-- ==== Sys2Proof/Laws/State.lean ====
section
/-! SUPPORT. What each update of State leaves alone: one lemma per field and update, so that no proof unfolds a record. -/

namespace Sys2Proof.Machine

variable (s : State)

@[simp] theorem State.setReg_pending (a : Nat) (w : BitVec 32) : (s.setReg a w).pending = s.pending := rfl
@[simp] theorem State.setReg_free (a : Nat) (w : BitVec 32) : (s.setReg a w).free = s.free := rfl
@[simp] theorem State.setReg_latches (a : Nat) (w : BitVec 32) : (s.setReg a w).latches = s.latches := rfl
@[simp] theorem State.setReg_heldLows (a : Nat) (w : BitVec 32) : (s.setReg a w).heldLows = s.heldLows := rfl
@[simp] theorem State.setReg_lock (a : Nat) (w : BitVec 32) : (s.setReg a w).lock = s.lock := rfl
@[simp] theorem State.setReg_ctxs (a : Nat) (w : BitVec 32) : (s.setReg a w).ctxs = s.ctxs := rfl
@[simp] theorem State.setReg_array (a : Nat) (w : BitVec 32) : (s.setReg a w).array = s.array := rfl
@[simp] theorem State.setReg_kernels (a : Nat) (w : BitVec 32) : (s.setReg a w).kernels = s.kernels := rfl
@[simp] theorem State.setReg_lanes (a : Nat) (w : BitVec 32) : (s.setReg a w).lanes = s.lanes := rfl
@[simp] theorem State.setReg_scales (a : Nat) (w : BitVec 32) : (s.setReg a w).scales = s.scales := rfl
@[simp] theorem State.setReg_cstat (a : Nat) (w : BitVec 32) : (s.setReg a w).cstat = s.cstat := rfl
@[simp] theorem State.setReg_windows (a : Nat) (w : BitVec 32) : (s.setReg a w).windows = s.windows := rfl
@[simp] theorem State.setReg_mem (a : Nat) (w : BitVec 32) : (s.setReg a w).mem = s.mem := rfl
@[simp] theorem State.setReg_link (a : Nat) (w : BitVec 32) : (s.setReg a w).link = s.link := rfl
@[simp] theorem State.setReg_health (a : Nat) (w : BitVec 32) : (s.setReg a w).health = s.health := rfl
@[simp] theorem State.setReg_lk (a : Nat) (w : BitVec 32) : (s.setReg a w).lk = s.lk := rfl
@[simp] theorem State.setReg_module (a : Nat) (w : BitVec 32) : (s.setReg a w).module = s.module := rfl
@[simp] theorem State.setReg_out (a : Nat) (w : BitVec 32) : (s.setReg a w).out = s.out := rfl

@[simp] theorem State.setByte_pending (a : Nat) (b : Byte) : (s.setByte a b).pending = s.pending := rfl
@[simp] theorem State.setByte_free (a : Nat) (b : Byte) : (s.setByte a b).free = s.free := rfl
@[simp] theorem State.setByte_regs (a : Nat) (b : Byte) : (s.setByte a b).regs = s.regs := rfl
@[simp] theorem State.setByte_latches (a : Nat) (b : Byte) : (s.setByte a b).latches = s.latches := rfl
@[simp] theorem State.setByte_heldLows (a : Nat) (b : Byte) : (s.setByte a b).heldLows = s.heldLows := rfl
@[simp] theorem State.setByte_lock (a : Nat) (b : Byte) : (s.setByte a b).lock = s.lock := rfl
@[simp] theorem State.setByte_ctxs (a : Nat) (b : Byte) : (s.setByte a b).ctxs = s.ctxs := rfl
@[simp] theorem State.setByte_array (a : Nat) (b : Byte) : (s.setByte a b).array = s.array := rfl
@[simp] theorem State.setByte_kernels (a : Nat) (b : Byte) : (s.setByte a b).kernels = s.kernels := rfl
@[simp] theorem State.setByte_lanes (a : Nat) (b : Byte) : (s.setByte a b).lanes = s.lanes := rfl
@[simp] theorem State.setByte_scales (a : Nat) (b : Byte) : (s.setByte a b).scales = s.scales := rfl
@[simp] theorem State.setByte_cstat (a : Nat) (b : Byte) : (s.setByte a b).cstat = s.cstat := rfl
@[simp] theorem State.setByte_windows (a : Nat) (b : Byte) : (s.setByte a b).windows = s.windows := rfl
@[simp] theorem State.setByte_link (a : Nat) (b : Byte) : (s.setByte a b).link = s.link := rfl
@[simp] theorem State.setByte_health (a : Nat) (b : Byte) : (s.setByte a b).health = s.health := rfl
@[simp] theorem State.setByte_lk (a : Nat) (b : Byte) : (s.setByte a b).lk = s.lk := rfl
@[simp] theorem State.setByte_module (a : Nat) (b : Byte) : (s.setByte a b).module = s.module := rfl
@[simp] theorem State.setByte_out (a : Nat) (b : Byte) : (s.setByte a b).out = s.out := rfl

@[simp] theorem State.setCtx_pending (c : Nat) (x : Ctx) : (s.setCtx c x).pending = s.pending := rfl
@[simp] theorem State.setCtx_free (c : Nat) (x : Ctx) : (s.setCtx c x).free = s.free := rfl
@[simp] theorem State.setCtx_regs (c : Nat) (x : Ctx) : (s.setCtx c x).regs = s.regs := rfl
@[simp] theorem State.setCtx_latches (c : Nat) (x : Ctx) : (s.setCtx c x).latches = s.latches := rfl
@[simp] theorem State.setCtx_heldLows (c : Nat) (x : Ctx) : (s.setCtx c x).heldLows = s.heldLows := rfl
@[simp] theorem State.setCtx_lock (c : Nat) (x : Ctx) : (s.setCtx c x).lock = s.lock := rfl
@[simp] theorem State.setCtx_array (c : Nat) (x : Ctx) : (s.setCtx c x).array = s.array := rfl
@[simp] theorem State.setCtx_kernels (c : Nat) (x : Ctx) : (s.setCtx c x).kernels = s.kernels := rfl
@[simp] theorem State.setCtx_lanes (c : Nat) (x : Ctx) : (s.setCtx c x).lanes = s.lanes := rfl
@[simp] theorem State.setCtx_scales (c : Nat) (x : Ctx) : (s.setCtx c x).scales = s.scales := rfl
@[simp] theorem State.setCtx_cstat (c : Nat) (x : Ctx) : (s.setCtx c x).cstat = s.cstat := rfl
@[simp] theorem State.setCtx_windows (c : Nat) (x : Ctx) : (s.setCtx c x).windows = s.windows := rfl
@[simp] theorem State.setCtx_mem (c : Nat) (x : Ctx) : (s.setCtx c x).mem = s.mem := rfl
@[simp] theorem State.setCtx_link (c : Nat) (x : Ctx) : (s.setCtx c x).link = s.link := rfl
@[simp] theorem State.setCtx_health (c : Nat) (x : Ctx) : (s.setCtx c x).health = s.health := rfl
@[simp] theorem State.setCtx_lk (c : Nat) (x : Ctx) : (s.setCtx c x).lk = s.lk := rfl
@[simp] theorem State.setCtx_module (c : Nat) (x : Ctx) : (s.setCtx c x).module = s.module := rfl
@[simp] theorem State.setCtx_out (c : Nat) (x : Ctx) : (s.setCtx c x).out = s.out := rfl

@[simp] theorem State.updCtx_pending (c : Nat) (f : Ctx → Ctx) : (s.updCtx c f).pending = s.pending := rfl
@[simp] theorem State.updCtx_free (c : Nat) (f : Ctx → Ctx) : (s.updCtx c f).free = s.free := rfl
@[simp] theorem State.updCtx_regs (c : Nat) (f : Ctx → Ctx) : (s.updCtx c f).regs = s.regs := rfl
@[simp] theorem State.updCtx_latches (c : Nat) (f : Ctx → Ctx) : (s.updCtx c f).latches = s.latches := rfl
@[simp] theorem State.updCtx_heldLows (c : Nat) (f : Ctx → Ctx) : (s.updCtx c f).heldLows = s.heldLows := rfl
@[simp] theorem State.updCtx_lock (c : Nat) (f : Ctx → Ctx) : (s.updCtx c f).lock = s.lock := rfl
@[simp] theorem State.updCtx_array (c : Nat) (f : Ctx → Ctx) : (s.updCtx c f).array = s.array := rfl
@[simp] theorem State.updCtx_kernels (c : Nat) (f : Ctx → Ctx) : (s.updCtx c f).kernels = s.kernels := rfl
@[simp] theorem State.updCtx_lanes (c : Nat) (f : Ctx → Ctx) : (s.updCtx c f).lanes = s.lanes := rfl
@[simp] theorem State.updCtx_scales (c : Nat) (f : Ctx → Ctx) : (s.updCtx c f).scales = s.scales := rfl
@[simp] theorem State.updCtx_cstat (c : Nat) (f : Ctx → Ctx) : (s.updCtx c f).cstat = s.cstat := rfl
@[simp] theorem State.updCtx_windows (c : Nat) (f : Ctx → Ctx) : (s.updCtx c f).windows = s.windows := rfl
@[simp] theorem State.updCtx_mem (c : Nat) (f : Ctx → Ctx) : (s.updCtx c f).mem = s.mem := rfl
@[simp] theorem State.updCtx_link (c : Nat) (f : Ctx → Ctx) : (s.updCtx c f).link = s.link := rfl
@[simp] theorem State.updCtx_health (c : Nat) (f : Ctx → Ctx) : (s.updCtx c f).health = s.health := rfl
@[simp] theorem State.updCtx_lk (c : Nat) (f : Ctx → Ctx) : (s.updCtx c f).lk = s.lk := rfl
@[simp] theorem State.updCtx_module (c : Nat) (f : Ctx → Ctx) : (s.updCtx c f).module = s.module := rfl
@[simp] theorem State.updCtx_out (c : Nat) (f : Ctx → Ctx) : (s.updCtx c f).out = s.out := rfl

@[simp] theorem State.updBarge_pending (i : Nat) (f : Barge → Barge) : (s.updBarge i f).pending = s.pending := rfl
@[simp] theorem State.updBarge_free (i : Nat) (f : Barge → Barge) : (s.updBarge i f).free = s.free := rfl
@[simp] theorem State.updBarge_regs (i : Nat) (f : Barge → Barge) : (s.updBarge i f).regs = s.regs := rfl
@[simp] theorem State.updBarge_latches (i : Nat) (f : Barge → Barge) : (s.updBarge i f).latches = s.latches := rfl
@[simp] theorem State.updBarge_heldLows (i : Nat) (f : Barge → Barge) : (s.updBarge i f).heldLows = s.heldLows := rfl
@[simp] theorem State.updBarge_ctxs (i : Nat) (f : Barge → Barge) : (s.updBarge i f).ctxs = s.ctxs := rfl
@[simp] theorem State.updBarge_array (i : Nat) (f : Barge → Barge) : (s.updBarge i f).array = s.array := rfl
@[simp] theorem State.updBarge_kernels (i : Nat) (f : Barge → Barge) : (s.updBarge i f).kernels = s.kernels := rfl
@[simp] theorem State.updBarge_lanes (i : Nat) (f : Barge → Barge) : (s.updBarge i f).lanes = s.lanes := rfl
@[simp] theorem State.updBarge_scales (i : Nat) (f : Barge → Barge) : (s.updBarge i f).scales = s.scales := rfl
@[simp] theorem State.updBarge_cstat (i : Nat) (f : Barge → Barge) : (s.updBarge i f).cstat = s.cstat := rfl
@[simp] theorem State.updBarge_windows (i : Nat) (f : Barge → Barge) : (s.updBarge i f).windows = s.windows := rfl
@[simp] theorem State.updBarge_mem (i : Nat) (f : Barge → Barge) : (s.updBarge i f).mem = s.mem := rfl
@[simp] theorem State.updBarge_link (i : Nat) (f : Barge → Barge) : (s.updBarge i f).link = s.link := rfl
@[simp] theorem State.updBarge_health (i : Nat) (f : Barge → Barge) : (s.updBarge i f).health = s.health := rfl
@[simp] theorem State.updBarge_lk (i : Nat) (f : Barge → Barge) : (s.updBarge i f).lk = s.lk := rfl
@[simp] theorem State.updBarge_module (i : Nat) (f : Barge → Barge) : (s.updBarge i f).module = s.module := rfl
@[simp] theorem State.updBarge_out (i : Nat) (f : Barge → Barge) : (s.updBarge i f).out = s.out := rfl

@[simp] theorem State.emit_pending (o : Output) : (s.emit o).pending = s.pending := rfl
@[simp] theorem State.emit_free (o : Output) : (s.emit o).free = s.free := rfl
@[simp] theorem State.emit_regs (o : Output) : (s.emit o).regs = s.regs := rfl
@[simp] theorem State.emit_latches (o : Output) : (s.emit o).latches = s.latches := rfl
@[simp] theorem State.emit_heldLows (o : Output) : (s.emit o).heldLows = s.heldLows := rfl
@[simp] theorem State.emit_lock (o : Output) : (s.emit o).lock = s.lock := rfl
@[simp] theorem State.emit_ctxs (o : Output) : (s.emit o).ctxs = s.ctxs := rfl
@[simp] theorem State.emit_array (o : Output) : (s.emit o).array = s.array := rfl
@[simp] theorem State.emit_kernels (o : Output) : (s.emit o).kernels = s.kernels := rfl
@[simp] theorem State.emit_lanes (o : Output) : (s.emit o).lanes = s.lanes := rfl
@[simp] theorem State.emit_scales (o : Output) : (s.emit o).scales = s.scales := rfl
@[simp] theorem State.emit_cstat (o : Output) : (s.emit o).cstat = s.cstat := rfl
@[simp] theorem State.emit_windows (o : Output) : (s.emit o).windows = s.windows := rfl
@[simp] theorem State.emit_mem (o : Output) : (s.emit o).mem = s.mem := rfl
@[simp] theorem State.emit_link (o : Output) : (s.emit o).link = s.link := rfl
@[simp] theorem State.emit_health (o : Output) : (s.emit o).health = s.health := rfl
@[simp] theorem State.emit_lk (o : Output) : (s.emit o).lk = s.lk := rfl
@[simp] theorem State.emit_module (o : Output) : (s.emit o).module = s.module := rfl

@[simp] theorem State.setReg64_pending (a : Nat) (v : BitVec 64) : (s.setReg64 a v).pending = s.pending := rfl
@[simp] theorem State.setReg64_free (a : Nat) (v : BitVec 64) : (s.setReg64 a v).free = s.free := rfl
@[simp] theorem State.setReg64_latches (a : Nat) (v : BitVec 64) : (s.setReg64 a v).latches = s.latches := rfl
@[simp] theorem State.setReg64_heldLows (a : Nat) (v : BitVec 64) : (s.setReg64 a v).heldLows = s.heldLows := rfl
@[simp] theorem State.setReg64_lock (a : Nat) (v : BitVec 64) : (s.setReg64 a v).lock = s.lock := rfl
@[simp] theorem State.setReg64_ctxs (a : Nat) (v : BitVec 64) : (s.setReg64 a v).ctxs = s.ctxs := rfl
@[simp] theorem State.setReg64_array (a : Nat) (v : BitVec 64) : (s.setReg64 a v).array = s.array := rfl
@[simp] theorem State.setReg64_kernels (a : Nat) (v : BitVec 64) : (s.setReg64 a v).kernels = s.kernels := rfl
@[simp] theorem State.setReg64_lanes (a : Nat) (v : BitVec 64) : (s.setReg64 a v).lanes = s.lanes := rfl
@[simp] theorem State.setReg64_scales (a : Nat) (v : BitVec 64) : (s.setReg64 a v).scales = s.scales := rfl
@[simp] theorem State.setReg64_cstat (a : Nat) (v : BitVec 64) : (s.setReg64 a v).cstat = s.cstat := rfl
@[simp] theorem State.setReg64_windows (a : Nat) (v : BitVec 64) : (s.setReg64 a v).windows = s.windows := rfl
@[simp] theorem State.setReg64_mem (a : Nat) (v : BitVec 64) : (s.setReg64 a v).mem = s.mem := rfl
@[simp] theorem State.setReg64_link (a : Nat) (v : BitVec 64) : (s.setReg64 a v).link = s.link := rfl
@[simp] theorem State.setReg64_health (a : Nat) (v : BitVec 64) : (s.setReg64 a v).health = s.health := rfl
@[simp] theorem State.setReg64_lk (a : Nat) (v : BitVec 64) : (s.setReg64 a v).lk = s.lk := rfl
@[simp] theorem State.setReg64_module (a : Nat) (v : BitVec 64) : (s.setReg64 a v).module = s.module := rfl
@[simp] theorem State.setReg64_out (a : Nat) (v : BitVec 64) : (s.setReg64 a v).out = s.out := rfl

● Task directions:
Taking the entries above, write out exactly the lines starting with the line containing "b).lanes = s.lanes := rfl" and going on through the line containing "x).heldLows = s.heldLows := rfl", both included, and nothing else.

● Task output:
@[simp] theorem State.setByte_lanes (a : Nat) (b : Byte) : (s.setByte a b).lanes = s.lanes := rfl
@[simp] theorem State.setByte_scales (a : Nat) (b : Byte) : (s.setByte a b).scales = s.scales := rfl
@[simp] theorem State.setByte_cstat (a : Nat) (b : Byte) : (s.setByte a b).cstat = s.cstat := rfl
@[simp] theorem State.setByte_windows (a : Nat) (b : Byte) : (s.setByte a b).windows = s.windows := rfl
@[simp] theorem State.setByte_link (a : Nat) (b : Byte) : (s.setByte a b).link = s.link := rfl
@[simp] theorem State.setByte_health (a : Nat) (b : Byte) : (s.setByte a b).health = s.health := rfl
@[simp] theorem State.setByte_lk (a : Nat) (b : Byte) : (s.setByte a b).lk = s.lk := rfl
@[simp] theorem State.setByte_module (a : Nat) (b : Byte) : (s.setByte a b).module = s.module := rfl
@[simp] theorem State.setByte_out (a : Nat) (b : Byte) : (s.setByte a b).out = s.out := rfl

@[simp] theorem State.setCtx_pending (c : Nat) (x : Ctx) : (s.setCtx c x).pending = s.pending := rfl
@[simp] theorem State.setCtx_free (c : Nat) (x : Ctx) : (s.setCtx c x).free = s.free := rfl
@[simp] theorem State.setCtx_regs (c : Nat) (x : Ctx) : (s.setCtx c x).regs = s.regs := rfl
@[simp] theorem State.setCtx_latches (c : Nat) (x : Ctx) : (s.setCtx c x).latches = s.latches := rfl
@[simp] theorem State.setCtx_heldLows (c : Nat) (x : Ctx) : (s.setCtx c x).heldLows = s.heldLows := rfl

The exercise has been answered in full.